What you need to do: Among the lines below, copy exactly those from the one with "and 12). -/" through the one with "another word or", counting both ends.

The data START

/-- The range check of the shifted field, told of the signed one. -/
theorem firstMisfit_quant {l : List Int} {r w n : Nat} (hfirst : firstMisfit (quant l r) w = some n) :
    (∃ u, l[n]? = some u ∧ (u + r < 0 ∨ 2 ^ w ≤ u + r)) ∧
      ∀ (j : Nat) (u : Int), j < n → l[j]? = some u → FitsIn w (u + r) := by
  obtain ⟨⟨v, hv, hmisfit⟩, hbefore⟩ := firstMisfit_eq_some_iff.1 hfirst
  obtain ⟨u, hu, rfl⟩ := getElem?_quant_eq_some_iff.1 hv
  exact ⟨⟨u, hu, hmisfit⟩, fun j u' hj hu' => hbefore j _ hj (getElem?_quant_eq_some_iff.2 ⟨u', hu', rfl⟩)⟩

/-- A check of CFGCOMMIT that fails: the configuration is not legal, and the number is the first such check's. -/
theorem configCheck_some {s : State} {n : Nat} (hcheck : s.configCheck = some n) :
    ¬ s.configLegal ∧ ∃ m, FirstToHold s.commitFaults m ∧ n = m + 1 := by
  obtain ⟨m, hn, hfirst⟩ := configCheck_eq_some_iff.1 hcheck
  refine ⟨fun hlegal => ?_, m, hfirst, hn⟩
  rw [configCheck_eq_none_iff.2 hlegal] at hcheck
  cases hcheck

/-- Settles O14: an illegal word is the last row, and each row of a command is one of the others. -/
theorem everyFaultHasItsRow : Obligations.EveryFaultHasItsRow := by
  refine ⟨fun w s t hclear h hfault => ?_, rfl⟩
  obtain ⟨i, he, hrow⟩ | ⟨w', he, hw, rfl⟩ := (perform_ends h).fault_cases hclear hfault
  case inr =>
    obtain rfl := (HostEvent.hwrite.inj he).2
    iterate 10 right
    exact ⟨rfl, hw, rfl⟩
  obtain rfl := (HostEvent.hwrite.inj he).2
  generalize t.cause = c, t.info = n at hrow
  cases hrow with
  | truncMotion hshort => exact .inl ⟨rfl, rfl, hshort, rfl⟩
  | truncSentinel hfield hshort =>
    iterate 1 right
    exact .inl ⟨rfl, rfl, hfield, hshort, rfl⟩
  | truncPayload hi hlen =>
    iterate 2 right
    exact .inl ⟨rfl, hi.imp (congrArg encode) (congrArg encode), hlen, rfl⟩
  | valueRange hfirst =>
    iterate 3 right
    exact .inl ⟨rfl, rfl, firstMisfit_eq_some_iff.1 hfirst⟩
  | shiftedRange hfirst =>
    iterate 4 right
    exact .inl ⟨rfl, rfl, firstMisfit_quant hfirst⟩
  | configInvalid hcheck =>
    iterate 5 right
    exact .inl ⟨rfl, rfl, configCheck_some hcheck⟩
  | fieldLength hi hlen =>
    iterate 6 right
    exact .inl ⟨rfl, hi.imp (congrArg encode) (congrArg encode), hlen, rfl⟩
  | payloadLength hlen =>
    iterate 7 right
    exact .inl ⟨rfl, rfl, hlen, rfl⟩
  | sentinelMismatch hother =>
    iterate 8 right
    exact .inl ⟨rfl, rfl, hother, rfl⟩
  | sequence hcfgcommit hsreset hturn =>
    iterate 9 right
    exact .inl ⟨rfl, mt encode_inj.1 hcfgcommit, mt encode_inj.1 hsreset,
      by simpa only [OutOfTurn, encode_inj] using hturn, rfl⟩

end Sys2Proof.Machine

/-! The decoder and the step in short statements, the host's loads and reads, and that a run stops only at a limit
(R6, R44, R90, R91, R120, R255, D8, D10). -/

namespace Sys2Proof.Machine

/-! ## The decoder (R90, R91, R93) -/

/-- Settles O1: the lemma of each constructor, without the fields. -/
theorem encodedCommandDecodesToItself : Obligations.EncodedCommandDecodesToItself := by
  intro i
  obtain ⟨hwf, -, hdecode⟩ := decodeEncode i
  exact ⟨hwf, hdecode⟩

/-- Settles O2: each literal is the encoding of its command. -/
theorem opcodeWordsDecodeToTheirCommands : Obligations.OpcodeWordsDecodeToTheirCommands :=
  ⟨decode_eq_ok_iff.2 rfl, decode_eq_ok_iff.2 rfl, decode_eq_ok_iff.2 rfl, decode_eq_ok_iff.2 rfl,
    decode_eq_ok_iff.2 rfl, decode_eq_ok_iff.2 rfl⟩

/-- Settles O3: a word that decodes has the fields of its command, and the fields are the whole word. -/
theorem decodeAcceptsExactlyTheCommandWords : Obligations.DecodeAcceptsExactlyTheCommandWords :=
  fun _ _ => decode_eq_ok_iff

/-! ## The step (R73, R120, R255) -/

/-- Settles O5: the event taken off the list is a write to `CMD`, and its word decodes. -/
theorem stepRunsTheDecodedCommand : Obligations.StepRunsTheDecodedCommand := by
  intro s w i rest hpending hdecode _
  obtain rfl := decode_eq_ok_iff.1 hdecode
  rw [step_of_pending hpending]
  exact perform_issue i _

/-- Settles O6: without an event the step is idle. -/
theorem idleStepKeepsAllState : Obligations.IdleStepKeepsAllState := fun _ => step_idle

/-- Settles O10: every command but the two of the system unit asks for a configuration first. -/
theorem unconfiguredCommandsRaiseSequence : Obligations.UnconfiguredCommandsRaiseSequence := by
  intro i s hcfgcommit hsreset hclear hoff
  cases i with
  | cfgcommit => exact absurd rfl hcfgcommit
  | sreset => exact absurd rfl hsreset
  | _ => exact unitCommand_unconfigured hclear hoff _ _

/-! ## The host's loads and reads (R44) -/

section Loads
variable {s : State} (hclear : s.fault = false)
include hclear

theorem perform_hloadp {b : Bits} (hcap : s.admits .pb b.length) : perform (.hloadp b) s = .next { s with pb := b } :=
  (unlessFaulted_of_clear hclear _).trans (loadPb_eq_next.2 ⟨hcap, rfl⟩)

theorem perform_hloadf_within {l : List Int} (hcap : s.admits .fb l.length) :
    perform (.hloadf l) s = .next { s with fb := l } :=
  (unlessFaulted_of_clear hclear _).trans (loadFb_eq_next.2 ⟨hcap, rfl⟩)

theorem perform_hloadin {src : InSource} (hcap : s.admits .inp (s.source src).length) :
    perform (.hloadin src) s =
      .next { s with
        inp := s.source src, cur := 0, rk := 0, rstate := .closed, eos := false, trailing := false } :=
  (unlessFaulted_of_clear hclear _).trans (loadIn_eq_next.2 ⟨hcap, rfl⟩)
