/-- The scheduled segment at the head of queue `q` has ended (R839 steps 14 and 15): the indication goes to U_TMWA, the write
pointer advances and wraps (R830), EPnTF and, when the mailbox becomes full, TMF are set. It waits while the mailbox is full, and with it
this endpoint alone: whether transfers stall then is not stated (R830, U54; DESIGN CHOICE, assumption log 77). A mailbox that cannot be
written is a DMA error (R808). -/
def Usb.txReport (p : Port) (q : Fin 4) (fill : Word) (u : Usb) : Usb × List Host.Cell :=
  if u.txBlocked then (u, [])
  else
    let next := if u.tmwa + 4 = u.tmba then u.tmsa else u.tmwa + 4
    let isFull : Bool := decide (next = u.tmra)
    let word := wordAt u.tmwa.toNat (u.txIndication q fill)
    (({ u with
       txQueue := u.txQueue.set q u.txQueue[q].tail
       tx := u.tx.set q {}
       tmwa := next
       tmFull := isFull }.flag1 (BitVec.twoPow 32 (2 * q.val) ||| (if isFull then 0x0080_0000 else 0)))
      |>.checkBus (p.writes word), word)

/-- The transmission of a segment ends abnormally after a bus error (R808, R840). -/
def UsbTx.fail (t : UsbTx) : UsbTx := { t with ended := true, status := t.status ||| 0x400 }

/-- The bytes that the Tx FIFO of transmit endpoint `q` holds (R801). -/
def usbTxFifoSize (q : Fin 4) : Nat := match q with | 0 => 64 | 1 => 128 | 2 => 128 | 3 => 64

/-- The bytes of the segment that have been read. -/
def UsbTx.got (t : UsbTx) : Nat := t.done + t.out.length + t.fifo.length

/-- The bytes of the next packet of a segment of `size` bytes. -/
def Usb.packetSize (u : Usb) (q : Fin 4) (size : Nat) : Nat :=
  min (u.maxPacket (usbTxEndpoint q)) (size - u.tx[q].done)

/-- The next packet of a segment of `size` bytes has begun to leave, or can: it is in the FIFO whole, or the FIFO has no room for
another word (R839 steps 9 and 13). With MAXP = 0 only a segment of 0 bytes can be sent. -/
def Usb.txReady (u : Usb) (q : Fin 4) (size : Nat) : Bool :=
  let t := u.tx[q]
  !t.ended && (!t.out.isEmpty || decide (u.packetSize q size ≤ t.fifo.length) ||
      decide (usbTxFifoSize q < t.fifo.length + 4)) &&
    (u.maxPacket (usbTxEndpoint q) != 0 || decide (size ≤ t.done))

/-- The transmit DMA fetches the entry at `entry` of the directory: a descriptor, or a link (R836, R839 steps 6 and 12). -/
def UsbTx.fetch (p : Port) (entry : Word) (t : UsbTx) : UsbTx :=
  let w1 := p.word (entry.toNat + 4)
  if !p.reads entry.toNat 8 then t.fail
  else if isBuffer (p.word entry.toNat) then
    { t with entry := some (entry + 8), addr := w1, left := descSize (p.word entry.toNat) }
  else { t with entry := some w1 }

/-- The transmit DMA reads `n` bytes of the current buffer into the FIFO (R839 steps 8 and 10). -/
def UsbTx.read (p : Port) (n : Nat) (t : UsbTx) : UsbTx :=
  if p.reads t.addr.toNat n then
    { t with
      addr := t.addr + BitVec.ofNat 32 n
      left := t.left - n
      fifo := t.fifo ++ p.bytes t.addr.toNat n }
  else t.fail

/-- The transmit side of endpoint `q` after an access of the DMA, with DER if it failed. -/
def Usb.setTx (u : Usb) (q : Fin 4) (t : UsbTx) : Usb := { u with tx := u.tx.set q t }.checkBus (!t.ended)

/-- One access of the transmit DMA for the segment at `dir` of `size` bytes: it goes on until the FIFO has no room for another word or
the segment has been read (R839 steps 6–12). The end of the segment is taken from the size of the command, not from the L bit (R839,
U57; DESIGN CHOICE, assumption log 59). A directory that is not word-aligned is read from its byte address on, and a buffer of size 0
is empty, behind which the next entry is fetched: neither is stated (R821, R836, N45; DESIGN CHOICE, assumption log 77). -/
def Usb.txDma (q : Fin 4) (words : Nat) (fill : Word) (dir : Word) (size : Nat) (u : Usb) : DmaStep Usb :=
  let t := u.tx[q]
  let entry := t.entry.getD dir
  let room := usbTxFifoSize q - t.fifo.length
  let n := burstLength words usbBurst t.addr (min t.left (size - t.got)) room
  if t.ended then .storing fun p => u.txReport p q fill
  else if size ≤ t.got ∨ room = 0 then .pure u
  else if t.left = 0 then .reading entry 8 fun p => u.setTx q (t.fetch p entry)
  else .guard (n != 0) u (.reading t.addr n fun p => u.setTx q (t.read p n))

/-- A packet leaves endpoint `q`: to the host, or in loopback to the receive side (R835, R865). -/
def Usb.emit (q : Fin 4) (bytes : List Byte) (u : Usb) : Usb :=
  if u.loopback then { u with looped := u.looped.set q (u.looped[q] ++ [bytes]) }
  else { u with sent := u.sent.set q (bytes :: u.sent[q]) }

/-- Up to `n` bytes of the packet that the host takes leave the FIFO (R839 step 9). -/
def Usb.txBytes (q : Fin 4) (n : Nat) (size : Nat) (u : Usb) : Usb :=
  let t := u.tx[q]
  let k := min n (u.packetSize q size - t.out.length)
  if u.txReady q size then
    { u with tx := u.tx.set q { t with fifo := t.fifo.drop k, out := t.out ++ t.fifo.take k } }
  else u

/-- A packet of endpoint `q` has left with the bytes `sent`; `status` for its Tx indication. The segment of `size` bytes ends with a
packet shorter than MAXP, or, in NZLP mode, with its last byte (R835, R837). -/
def Usb.txSent (q : Fin 4) (size : Nat) (sent rest : List Byte) (status : Word) (u : Usb) : Usb :=
  let t := u.tx[q]
  let done := t.done + sent.length
  let short := decide (sent.length < u.maxPacket (usbTxEndpoint q)) || sent.isEmpty
  { u with tx := u.tx.set q { t with
      fifo := rest, out := [], done := done
      ended := decide (done = size) && (short || u.nzlp q)
      status := t.status ||| status } }.emit q sent

/-- The packet that the host takes from the segment of `size` bytes ends (R835, R837, R839 steps 9 and 13): the next MAXP bytes or
what is left, and in SZLP mode a zero-length packet behind a last packet of MAXP bytes. An underrun of EP1, whose FIFO has become
empty in the packet (R808 EP1FU), ends it with the bytes that have left (DESIGN CHOICE, assumption log 59). -/
def Usb.txPacket (q : Fin 4) (underrun : Bool) (size : Nat) (u : Usb) : Usb :=
  let t := u.tx[q]
  let missing := u.packetSize q size - t.out.length
  if !u.txReady q size then u
  else if missing ≤ t.fifo.length then u.txSent q size (t.out ++ t.fifo.take missing) (t.fifo.drop missing) 0
  else if underrun && q == 1 && t.fifo.isEmpty then (u.txSent q size t.out [] 0x200).flag1 0x100
  else u

/-! ### Reception (R845–R857) -/

/-- The mode bits 17:16 of an Rx indication (R857). -/
def UsbMode.bits : UsbMode → Word
  | .normal => 0
  | .assemble => 0x0002_0000
  | .separate => 0x0003_0000

/-- The status bits of an Rx indication that slot `q` can set: 25, 22, 20 and 19 on EP2, 23 on EP0, 24 on all (R857). -/
def usbRxStatusBits (q : Fin 4) : Word :=
  0x0100_0000 ||| (if q = 0 then 0x0080_0000 else 0) ||| (if q = 1 then 0x0258_0000 else 0)

/-- Word 0 of an Rx indication (R857): EPN, status, mode, and the size up to FFFFH; the reserved bits 28:26 and 21 are
`fill`. The status is that of slot `q` so far and of the packet at the head of the FIFO. -/
def Usb.rxIndication (u : Usb) (q : Fin 4) (status fill : Word) : Word :=
  let r := u.rx[q]
  merge 0x1C20_0000
    (BitVec.ofNat 32 (2 * q.val + 1) <<< 29 ||| ((r.status ||| status) &&& usbRxStatusBits q) ||| (u.rxMode q).bits |||
      (if 65535 < r.size then 0x0004_0000 else 0) ||| BitVec.ofNat 32 (min r.size 65535)) fill

/-- The Rx mailbox takes no indication: it is full, or U_RMWA lies outside the ring (R830). -/
def Usb.rxBlocked (u : Usb) : Bool :=
  u.rmFull || decide (u.rmwa.toNat < u.rmsa.toNat) || decide (u.rmba.toNat < u.rmwa.toNat + 8)

/-- The receive side of slot `q`, replaced. -/
def Usb.setRx (u : Usb) (q : Fin 4) (r : UsbRx) : Usb := { u with rx := u.rx.set q r }

/-- The receive FIFO, replaced. -/
def Usb.setFifo (u : Usb) (l : List UsbPacket) : Usb := { u with rxFifo := l }

/-- An Rx indication is written (R850–R852, R857): two words go to U_RMWA, the write pointer advances and wraps (R830), EPnRF
and, when the mailbox becomes full, RMF are set. `desc` is the descriptor that it names; `after` is the receive side then, and
`fifo` the receive FIFO. It waits while the mailbox is full, and with it everything behind the head of the receive FIFO, on any endpoint
(R830, U54; DESIGN CHOICE, assumption log 77). -/
def Usb.rxReport (p : Port) (q : Fin 4) (desc : Option Word) (status fill : Word) (after : UsbRx) (fifo : List UsbPacket)
    (u : Usb) : Usb × List Host.Cell :=
  if u.rxBlocked then (u, [])
  else
    let next := if u.rmwa + 8 = u.rmba then u.rmsa else u.rmwa + 8
    let isFull : Bool := decide (next = u.rmra)
    let bytes := wordsAt u.rmwa.toNat [u.rxIndication q status fill, desc.getD fill]
    ((({ u with rmwa := next, rmFull := isFull }.setRx q after).setFifo fifo).flag1
      (BitVec.twoPow 32 (2 * q.val + 1) ||| (if isFull then 0x0040_0000 else 0)) |>.checkBus (p.writes bytes), bytes)

/-- The controller follows a link pointer (R850 step 6): RNOD is decremented, U_RPnAR takes the new directory, RPAn is
set at 4 × AL or less (AL ≠ 0), RPEn when the pool is empty (R808, R823). Both are events of this moment: a read of U_GSR1 clears them,
and a pool that stays empty or low does not set them again, of which R808 says nothing (DESIGN CHOICE, assumption log 77). -/
def Usb.advance (p : Fin 3) (dir : Word) (u : Usb) : Usb :=
  let u1 := { u with
    rpir := u.rpir.set p (u.rpir[p] - 1)
    rpar := u.rpar.set p dir
    rxEntry := u.rxEntry.set p dir }
  u1.flag1
    ((if u1.alert p ≠ 0 ∧ u1.rnod p ≤ 4 * u1.alert p then BitVec.twoPow 32 (16 + p.val) else 0) |||
     (if u1.rnod p = 0 then BitVec.twoPow 32 (19 + p.val) else 0))

/-- The processing of a received segment ends abnormally after a bus error (R808, R857 bit 24). -/
def Usb.rxFail (q : Fin 4) (u : Usb) : Usb :=
  (u.setRx q { u.rx[q] with status := u.rx[q].status ||| 0x0100_0000 }).checkBus false

/-- The next entry of the pool, fetched at `entry` (R850 steps 4–6, R851 steps 5–7): a descriptor, or a link, which leaves a
directory. L as software prepared it is not looked at: the pool ends by RNOD alone, and no rule says what the controller does at L = 1
(R846; DESIGN CHOICE, assumption log 77). -/
def Usb.rxTakeEntry (p : Port) (q : Fin 4) (entry : Word) (u : Usb) : Usb :=
  let pool := usbRxPool q
  let w0 := p.word entry.toNat
  let w1 := p.word (entry.toNat + 4)
  if !p.reads entry.toNat 8 then u.rxFail q
  else if isBuffer w0 then
    { u with rxEntry := u.rxEntry.set pool (entry + 8) }.setRx q { u.rx[q] with
      buf := some { desc := entry, word := w0, addr := w1, left := descSize w0 }
      first := some (u.rx[q].first.getD entry) }
  else u.advance pool w1

/-- The controller fetches the next entry of the pool; an empty pool has none. One that is not word-aligned is read from its byte address
on (R821, N45; DESIGN CHOICE, assumption log 77). -/
def Usb.rxFetch (q : Fin 4) (u : Usb) : DmaStep Usb :=
  let entry := u.rxEntry[usbRxPool q]
  .guard (u.rnod (usbRxPool q) != 0) u (.reading entry 8 fun p => u.rxTakeEntry p q entry)

/-- The bytes that the shared receive FIFO holds (R801). -/
def usbRxFifoSize : Nat := 128

/-- The bytes in the receive FIFO. -/
def Usb.rxFill (u : Usb) : Nat := (u.rxFifo.map fun k => k.fifo.length).sum

/-- No packet is arriving. -/
def Usb.rxIdle (u : Usb) : Bool := u.rxFifo.all fun k => k.wire.isEmpty

/-- The whole packet stands in the buffers. -/
def UsbPacket.stored (k : UsbPacket) : Bool := k.fifo.isEmpty && k.wire.isEmpty && k.skip == 0

/-- The controller stores a burst of the packet (R850 step 7). -/
def Usb.rxStore (p : Port) (words : Nat) (k : UsbPacket) (behind : List UsbPacket) (b : DmaBuffer) (u : Usb) :
    Usb × List Host.Cell :=
  let n := burstLength words usbBurst b.addr (min b.left (k.fifo.length + k.wire.length)) k.fifo.length
  let bytes := bytesAt b.addr.toNat (k.fifo.take n)
  let r := u.rx[k.slot]
  if p.writes bytes then
    ((u.setRx k.slot { r with buf := some (b.skip n), size := r.size + n }).setFifo ({ k with fifo := k.fifo.drop n } :: behind),
      bytes)
  else (u.rxFail k.slot, bytes)

/-- Past the bytes that have arrived the buffer pointer moves over those that were lost, without a transfer (R855, R856). -/
def Usb.rxSkip (k : UsbPacket) (behind : List UsbPacket) (b : DmaBuffer) (u : Usb) : Usb :=
  let n := min k.skip b.left
  let r := u.rx[k.slot]
  (u.setRx k.slot { r with buf := some (b.skip n), size := r.size + n }).setFifo ({ k with skip := k.skip - n } :: behind)

/-- The controller updates the descriptor of the last buffer (R848, R850 step 8): L and the number of bytes stored in it; a bus
error there ends the segment abnormally (R857 bit 24). -/
def Usb.rxUpdate (p : Port) (q : Fin 4) (b : DmaBuffer) (u : Usb) : Usb × List Host.Cell :=
  let word := wordAt b.desc.toNat
    (merge 0x8000_FFFF b.word (0x8000_0000 ||| BitVec.ofNat 32 (descSize b.word - b.left)))
  let updated := u.setRx q { u.rx[q] with buf := some { b with marked := true } }
  (if p.writes word then updated else updated.rxFail q, word)

/-- What the receive DMA does once the packet is stored (R850 step 8, R851 steps 9 and 10, R852 steps 9–11): normal mode reports
every packet and assemble mode every segment, once the descriptor is updated; separate mode every full buffer and every short
packet. A loss or an overrun is reported without the end of a segment, and the next data go behind the room left (R855, R856).
The CRC and bit-stuffing errors of a segment are those of its last packet in assemble mode (R857). -/
def Usb.rxPacketStored (first : Bool) (fill : Word) (k : UsbPacket) (behind : List UsbPacket) (b : DmaBuffer) (u : Usb) :
    DmaStep Usb :=
  let q := k.slot
  let r := u.rx[q]
  let desc := if first then r.first else some b.desc
  let ends := match u.rxMode q with | .normal => true | .assemble => k.short | .separate => k.short || b.left == 0
  let kept : Word := if u.rxMode q = .assemble then ~~~0x0018_0000 else ~~~0
  let after : UsbRx := if u.rxMode q = .separate then { buf := some b, first := some b.desc } else r
  if ends && u.rxMode q != .separate && !b.marked then .storing fun p => u.rxUpdate p q b
  else if ends then .storing fun p => u.rxReport p q desc k.status fill {} behind
  else if k.report then .storing fun p => u.rxReport p q desc k.status fill after behind
  else .pure ((u.setRx q { r with status := r.status ||| (k.status &&& kept) }).setFifo behind)

/-- One access of the receive DMA for the packet `k` at the head of the FIFO, in the buffer `b`. A buffer of size 0 is full at once: the
next entry is fetched, in separate mode after its indication (R846; not stated: DESIGN CHOICE, assumption log 77). -/
def Usb.rxMove (words : Nat) (first : Bool) (fill : Word) (k : UsbPacket) (behind : List UsbPacket) (b : DmaBuffer) (u : Usb) :
    DmaStep Usb :=
  let r := u.rx[k.slot]
  let desc := if first then r.first else some b.desc
  if k.stored then u.rxPacketStored first fill k behind b
  else if k.fifo.isEmpty && k.skip == 0 then .pure u
  else if b.left = 0 then
    if u.rxMode k.slot = .separate then .storing fun p => u.rxReport p k.slot desc k.status fill {} (k :: behind)
    else u.rxFetch k.slot
  else if k.fifo.isEmpty then .pure (u.rxSkip k behind b)
  else .storing fun p => u.rxStore p words k behind b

The data END

Task response:
/-- The transmit DMA fetches the entry at `entry` of the directory: a descriptor, or a link (R836, R839 steps 6 and 12). -/
def UsbTx.fetch (p : Port) (entry : Word) (t : UsbTx) : UsbTx :=
  let w1 := p.word (entry.toNat + 4)
  if !p.reads entry.toNat 8 then t.fail
  else if isBuffer (p.word entry.toNat) then
    { t with entry := some (entry + 8), addr := w1, left := descSize (p.word entry.toNat) }
  else { t with entry := some w1 }

/-- The transmit DMA reads `n` bytes of the current buffer into the FIFO (R839 steps 8 and 10). -/
def UsbTx.read (p : Port) (n : Nat) (t : UsbTx) : UsbTx :=
  if p.reads t.addr.toNat n then
    { t with
      addr := t.addr + BitVec.ofNat 32 n
      left := t.left - n
      fifo := t.fifo ++ p.bytes t.addr.toNat n }
  else t.fail

/-- The transmit side of endpoint `q` after an access of the DMA, with DER if it failed. -/
def Usb.setTx (u : Usb) (q : Fin 4) (t : UsbTx) : Usb := { u with tx := u.tx.set q t }.checkBus (!t.ended)

/-- One access of the transmit DMA for the segment at `dir` of `size` bytes: it goes on until the FIFO has no room for another word or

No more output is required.